— What is needed —
Among the records that follow, set down only the lines from the one containing "def flashErase (a" to the one containing "some ⟨numAt h 8 8, a, n⟩", both included, exactly.

— Given entries —

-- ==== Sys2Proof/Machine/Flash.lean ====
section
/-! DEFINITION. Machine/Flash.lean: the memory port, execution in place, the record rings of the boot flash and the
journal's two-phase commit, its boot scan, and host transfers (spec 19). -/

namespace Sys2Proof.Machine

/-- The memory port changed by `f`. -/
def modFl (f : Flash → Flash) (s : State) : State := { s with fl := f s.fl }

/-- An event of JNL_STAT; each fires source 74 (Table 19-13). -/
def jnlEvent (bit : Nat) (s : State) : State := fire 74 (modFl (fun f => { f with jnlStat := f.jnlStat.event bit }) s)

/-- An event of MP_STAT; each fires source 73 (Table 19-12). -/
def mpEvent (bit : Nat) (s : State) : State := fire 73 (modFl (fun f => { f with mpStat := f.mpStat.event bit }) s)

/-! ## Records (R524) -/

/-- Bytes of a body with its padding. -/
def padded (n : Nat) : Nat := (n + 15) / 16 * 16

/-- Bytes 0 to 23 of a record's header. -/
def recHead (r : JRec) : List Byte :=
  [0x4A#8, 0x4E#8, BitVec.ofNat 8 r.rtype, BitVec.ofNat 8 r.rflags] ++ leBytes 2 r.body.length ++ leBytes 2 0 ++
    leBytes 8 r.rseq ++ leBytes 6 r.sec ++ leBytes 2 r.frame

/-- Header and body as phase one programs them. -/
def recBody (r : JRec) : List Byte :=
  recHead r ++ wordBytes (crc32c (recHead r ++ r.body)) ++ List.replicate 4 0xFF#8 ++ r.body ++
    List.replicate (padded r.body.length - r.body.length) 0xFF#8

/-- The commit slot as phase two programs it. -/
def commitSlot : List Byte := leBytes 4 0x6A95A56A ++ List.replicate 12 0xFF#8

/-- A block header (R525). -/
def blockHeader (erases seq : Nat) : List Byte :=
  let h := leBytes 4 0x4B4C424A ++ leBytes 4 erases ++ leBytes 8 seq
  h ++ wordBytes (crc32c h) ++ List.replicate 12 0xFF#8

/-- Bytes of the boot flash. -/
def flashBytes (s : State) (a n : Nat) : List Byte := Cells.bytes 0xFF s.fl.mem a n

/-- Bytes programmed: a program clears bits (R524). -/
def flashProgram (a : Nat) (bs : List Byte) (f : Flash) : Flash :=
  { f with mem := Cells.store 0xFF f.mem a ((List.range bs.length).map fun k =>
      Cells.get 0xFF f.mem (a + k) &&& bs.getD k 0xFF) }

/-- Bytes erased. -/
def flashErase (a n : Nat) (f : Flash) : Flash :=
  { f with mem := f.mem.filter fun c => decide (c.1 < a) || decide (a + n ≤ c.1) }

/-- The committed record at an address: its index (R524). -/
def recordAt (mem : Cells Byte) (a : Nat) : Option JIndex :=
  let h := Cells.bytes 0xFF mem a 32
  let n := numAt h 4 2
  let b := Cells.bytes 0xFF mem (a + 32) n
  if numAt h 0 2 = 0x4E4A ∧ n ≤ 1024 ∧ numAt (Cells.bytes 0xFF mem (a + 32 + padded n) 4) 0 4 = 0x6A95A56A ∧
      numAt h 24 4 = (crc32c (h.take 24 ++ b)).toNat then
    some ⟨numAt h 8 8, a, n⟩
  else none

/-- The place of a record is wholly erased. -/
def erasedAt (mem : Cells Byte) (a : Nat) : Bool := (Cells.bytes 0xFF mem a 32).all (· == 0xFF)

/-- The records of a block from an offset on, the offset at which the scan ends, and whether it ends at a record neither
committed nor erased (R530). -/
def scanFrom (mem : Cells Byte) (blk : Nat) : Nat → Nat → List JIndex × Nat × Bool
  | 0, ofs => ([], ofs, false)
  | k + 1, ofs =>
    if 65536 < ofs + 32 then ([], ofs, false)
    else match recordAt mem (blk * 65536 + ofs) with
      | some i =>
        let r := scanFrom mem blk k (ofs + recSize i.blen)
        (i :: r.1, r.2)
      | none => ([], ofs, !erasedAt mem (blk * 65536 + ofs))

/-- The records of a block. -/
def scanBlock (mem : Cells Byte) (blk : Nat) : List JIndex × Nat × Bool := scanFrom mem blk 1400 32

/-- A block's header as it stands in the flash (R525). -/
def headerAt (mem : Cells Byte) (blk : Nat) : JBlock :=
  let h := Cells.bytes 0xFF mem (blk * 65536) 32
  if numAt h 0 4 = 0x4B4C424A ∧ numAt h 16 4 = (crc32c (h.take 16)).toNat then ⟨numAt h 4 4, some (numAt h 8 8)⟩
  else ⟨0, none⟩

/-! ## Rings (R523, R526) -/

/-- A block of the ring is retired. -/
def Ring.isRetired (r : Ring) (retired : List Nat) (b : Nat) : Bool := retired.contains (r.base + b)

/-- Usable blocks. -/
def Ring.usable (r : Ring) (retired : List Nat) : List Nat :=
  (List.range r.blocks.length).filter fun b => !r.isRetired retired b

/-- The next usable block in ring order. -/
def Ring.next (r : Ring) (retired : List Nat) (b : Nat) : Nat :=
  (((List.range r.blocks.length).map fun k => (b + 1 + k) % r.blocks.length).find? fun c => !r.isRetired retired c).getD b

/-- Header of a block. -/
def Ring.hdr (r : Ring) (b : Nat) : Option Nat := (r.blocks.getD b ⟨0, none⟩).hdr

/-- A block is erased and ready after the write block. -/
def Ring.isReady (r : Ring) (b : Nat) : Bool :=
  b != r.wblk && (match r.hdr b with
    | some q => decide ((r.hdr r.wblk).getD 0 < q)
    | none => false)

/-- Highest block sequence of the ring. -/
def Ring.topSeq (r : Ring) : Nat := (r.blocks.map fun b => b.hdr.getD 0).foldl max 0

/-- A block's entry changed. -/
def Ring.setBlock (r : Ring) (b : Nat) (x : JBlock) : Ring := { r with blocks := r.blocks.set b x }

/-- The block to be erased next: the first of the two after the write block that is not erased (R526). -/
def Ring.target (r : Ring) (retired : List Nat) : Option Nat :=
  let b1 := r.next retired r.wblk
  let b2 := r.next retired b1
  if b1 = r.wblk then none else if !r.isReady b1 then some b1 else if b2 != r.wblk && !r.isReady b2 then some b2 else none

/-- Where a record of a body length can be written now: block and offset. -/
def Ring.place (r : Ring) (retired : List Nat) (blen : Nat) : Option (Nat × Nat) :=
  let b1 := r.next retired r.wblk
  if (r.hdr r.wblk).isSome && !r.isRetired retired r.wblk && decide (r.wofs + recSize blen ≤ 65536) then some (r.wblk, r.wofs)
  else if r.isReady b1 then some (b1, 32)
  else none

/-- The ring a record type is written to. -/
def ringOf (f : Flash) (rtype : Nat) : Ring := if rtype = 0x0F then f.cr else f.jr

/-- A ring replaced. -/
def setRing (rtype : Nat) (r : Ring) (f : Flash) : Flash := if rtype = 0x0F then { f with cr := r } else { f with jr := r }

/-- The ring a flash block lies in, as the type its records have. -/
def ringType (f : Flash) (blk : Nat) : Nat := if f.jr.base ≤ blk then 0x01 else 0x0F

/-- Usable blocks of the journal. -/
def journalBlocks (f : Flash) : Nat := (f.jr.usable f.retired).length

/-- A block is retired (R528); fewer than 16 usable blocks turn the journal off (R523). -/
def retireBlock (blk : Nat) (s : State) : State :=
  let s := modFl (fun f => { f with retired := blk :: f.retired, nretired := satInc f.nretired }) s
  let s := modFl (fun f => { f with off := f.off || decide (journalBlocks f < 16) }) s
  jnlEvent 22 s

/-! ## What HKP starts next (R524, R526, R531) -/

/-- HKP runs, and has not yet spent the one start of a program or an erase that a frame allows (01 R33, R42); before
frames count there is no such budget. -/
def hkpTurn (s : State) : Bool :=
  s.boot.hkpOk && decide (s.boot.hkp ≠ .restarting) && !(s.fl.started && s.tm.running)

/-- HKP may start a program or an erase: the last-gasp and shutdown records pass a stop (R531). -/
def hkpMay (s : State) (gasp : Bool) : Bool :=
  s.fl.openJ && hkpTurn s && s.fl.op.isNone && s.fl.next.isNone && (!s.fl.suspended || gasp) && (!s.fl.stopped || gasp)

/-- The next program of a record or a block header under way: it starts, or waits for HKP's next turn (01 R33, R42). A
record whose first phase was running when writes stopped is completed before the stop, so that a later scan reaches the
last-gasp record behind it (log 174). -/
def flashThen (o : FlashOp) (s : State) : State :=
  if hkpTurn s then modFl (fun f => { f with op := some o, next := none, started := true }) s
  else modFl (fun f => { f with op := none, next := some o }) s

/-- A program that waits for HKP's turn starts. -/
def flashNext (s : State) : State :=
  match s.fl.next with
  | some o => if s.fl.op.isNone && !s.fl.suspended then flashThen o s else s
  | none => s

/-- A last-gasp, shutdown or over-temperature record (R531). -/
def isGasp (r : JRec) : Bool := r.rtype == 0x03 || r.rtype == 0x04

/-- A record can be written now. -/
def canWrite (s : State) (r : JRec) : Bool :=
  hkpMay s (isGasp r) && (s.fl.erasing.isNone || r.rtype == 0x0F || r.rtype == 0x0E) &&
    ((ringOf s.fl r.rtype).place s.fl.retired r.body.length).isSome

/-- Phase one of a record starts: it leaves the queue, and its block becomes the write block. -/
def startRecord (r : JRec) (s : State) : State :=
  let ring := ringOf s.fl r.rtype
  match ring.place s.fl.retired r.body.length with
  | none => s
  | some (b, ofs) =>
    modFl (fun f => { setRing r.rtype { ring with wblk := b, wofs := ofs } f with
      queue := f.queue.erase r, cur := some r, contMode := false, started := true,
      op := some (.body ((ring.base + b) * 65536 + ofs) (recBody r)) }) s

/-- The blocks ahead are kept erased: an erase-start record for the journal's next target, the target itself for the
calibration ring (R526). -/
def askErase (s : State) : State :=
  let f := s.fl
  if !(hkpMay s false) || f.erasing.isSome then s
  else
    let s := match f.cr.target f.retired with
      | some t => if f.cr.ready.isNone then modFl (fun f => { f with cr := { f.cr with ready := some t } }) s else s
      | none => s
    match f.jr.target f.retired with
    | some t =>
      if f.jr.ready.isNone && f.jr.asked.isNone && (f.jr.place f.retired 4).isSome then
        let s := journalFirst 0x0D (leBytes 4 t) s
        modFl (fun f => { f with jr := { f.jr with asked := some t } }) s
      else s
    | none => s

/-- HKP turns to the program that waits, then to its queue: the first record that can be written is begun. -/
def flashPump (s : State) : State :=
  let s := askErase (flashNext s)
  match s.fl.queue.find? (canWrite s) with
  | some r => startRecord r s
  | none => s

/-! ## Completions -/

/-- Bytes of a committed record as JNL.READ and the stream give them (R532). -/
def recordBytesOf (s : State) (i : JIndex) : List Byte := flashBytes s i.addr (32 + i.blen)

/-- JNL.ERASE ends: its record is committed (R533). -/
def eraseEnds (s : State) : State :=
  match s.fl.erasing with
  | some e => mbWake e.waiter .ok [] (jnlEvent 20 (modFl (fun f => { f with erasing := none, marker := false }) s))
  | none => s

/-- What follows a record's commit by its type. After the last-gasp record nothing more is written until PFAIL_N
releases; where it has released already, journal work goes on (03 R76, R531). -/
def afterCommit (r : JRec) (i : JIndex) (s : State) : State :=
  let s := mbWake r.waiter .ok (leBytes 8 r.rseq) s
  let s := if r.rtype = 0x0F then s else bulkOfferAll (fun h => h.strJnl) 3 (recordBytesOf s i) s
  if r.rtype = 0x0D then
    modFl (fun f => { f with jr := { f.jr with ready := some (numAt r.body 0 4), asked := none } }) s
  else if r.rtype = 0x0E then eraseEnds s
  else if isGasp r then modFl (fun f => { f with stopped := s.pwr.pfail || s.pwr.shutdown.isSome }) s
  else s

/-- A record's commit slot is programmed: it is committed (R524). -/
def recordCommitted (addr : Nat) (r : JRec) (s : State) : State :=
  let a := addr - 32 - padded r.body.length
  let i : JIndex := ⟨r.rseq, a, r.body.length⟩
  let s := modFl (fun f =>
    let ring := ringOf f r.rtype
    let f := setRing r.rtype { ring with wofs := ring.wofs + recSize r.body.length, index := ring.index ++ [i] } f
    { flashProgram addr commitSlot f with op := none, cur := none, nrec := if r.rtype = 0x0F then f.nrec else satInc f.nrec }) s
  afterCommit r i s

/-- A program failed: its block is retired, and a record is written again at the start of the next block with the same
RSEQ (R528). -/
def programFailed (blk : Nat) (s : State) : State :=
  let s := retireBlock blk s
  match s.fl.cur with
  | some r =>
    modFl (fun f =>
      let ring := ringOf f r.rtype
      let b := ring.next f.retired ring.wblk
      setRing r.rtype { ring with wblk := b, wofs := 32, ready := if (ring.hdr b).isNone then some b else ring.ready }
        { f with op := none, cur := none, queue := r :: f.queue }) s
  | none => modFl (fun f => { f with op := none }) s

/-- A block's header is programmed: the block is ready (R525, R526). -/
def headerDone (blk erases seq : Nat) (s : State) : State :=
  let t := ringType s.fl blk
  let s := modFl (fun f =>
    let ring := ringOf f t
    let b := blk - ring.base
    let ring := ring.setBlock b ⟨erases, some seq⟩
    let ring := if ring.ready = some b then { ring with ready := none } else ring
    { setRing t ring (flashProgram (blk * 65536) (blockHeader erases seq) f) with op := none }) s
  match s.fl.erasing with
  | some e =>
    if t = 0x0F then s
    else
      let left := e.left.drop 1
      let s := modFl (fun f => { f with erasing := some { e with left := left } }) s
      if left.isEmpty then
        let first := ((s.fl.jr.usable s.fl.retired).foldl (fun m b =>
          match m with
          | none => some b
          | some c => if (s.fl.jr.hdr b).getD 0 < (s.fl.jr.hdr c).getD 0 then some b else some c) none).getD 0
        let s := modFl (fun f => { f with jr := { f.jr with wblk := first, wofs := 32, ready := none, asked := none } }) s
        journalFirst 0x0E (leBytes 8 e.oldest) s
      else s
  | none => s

— Output of the exercise —
def flashErase (a n : Nat) (f : Flash) : Flash :=
  { f with mem := f.mem.filter fun c => decide (c.1 < a) || decide (a + n ≤ c.1) }

/-- The committed record at an address: its index (R524). -/
def recordAt (mem : Cells Byte) (a : Nat) : Option JIndex :=
  let h := Cells.bytes 0xFF mem a 32
  let n := numAt h 4 2
  let b := Cells.bytes 0xFF mem (a + 32) n
  if numAt h 0 2 = 0x4E4A ∧ n ≤ 1024 ∧ numAt (Cells.bytes 0xFF mem (a + 32 + padded n) 4) 0 4 = 0x6A95A56A ∧
      numAt h 24 4 = (crc32c (h.take 24 ++ b)).toNat then
    some ⟨numAt h 8 8, a, n⟩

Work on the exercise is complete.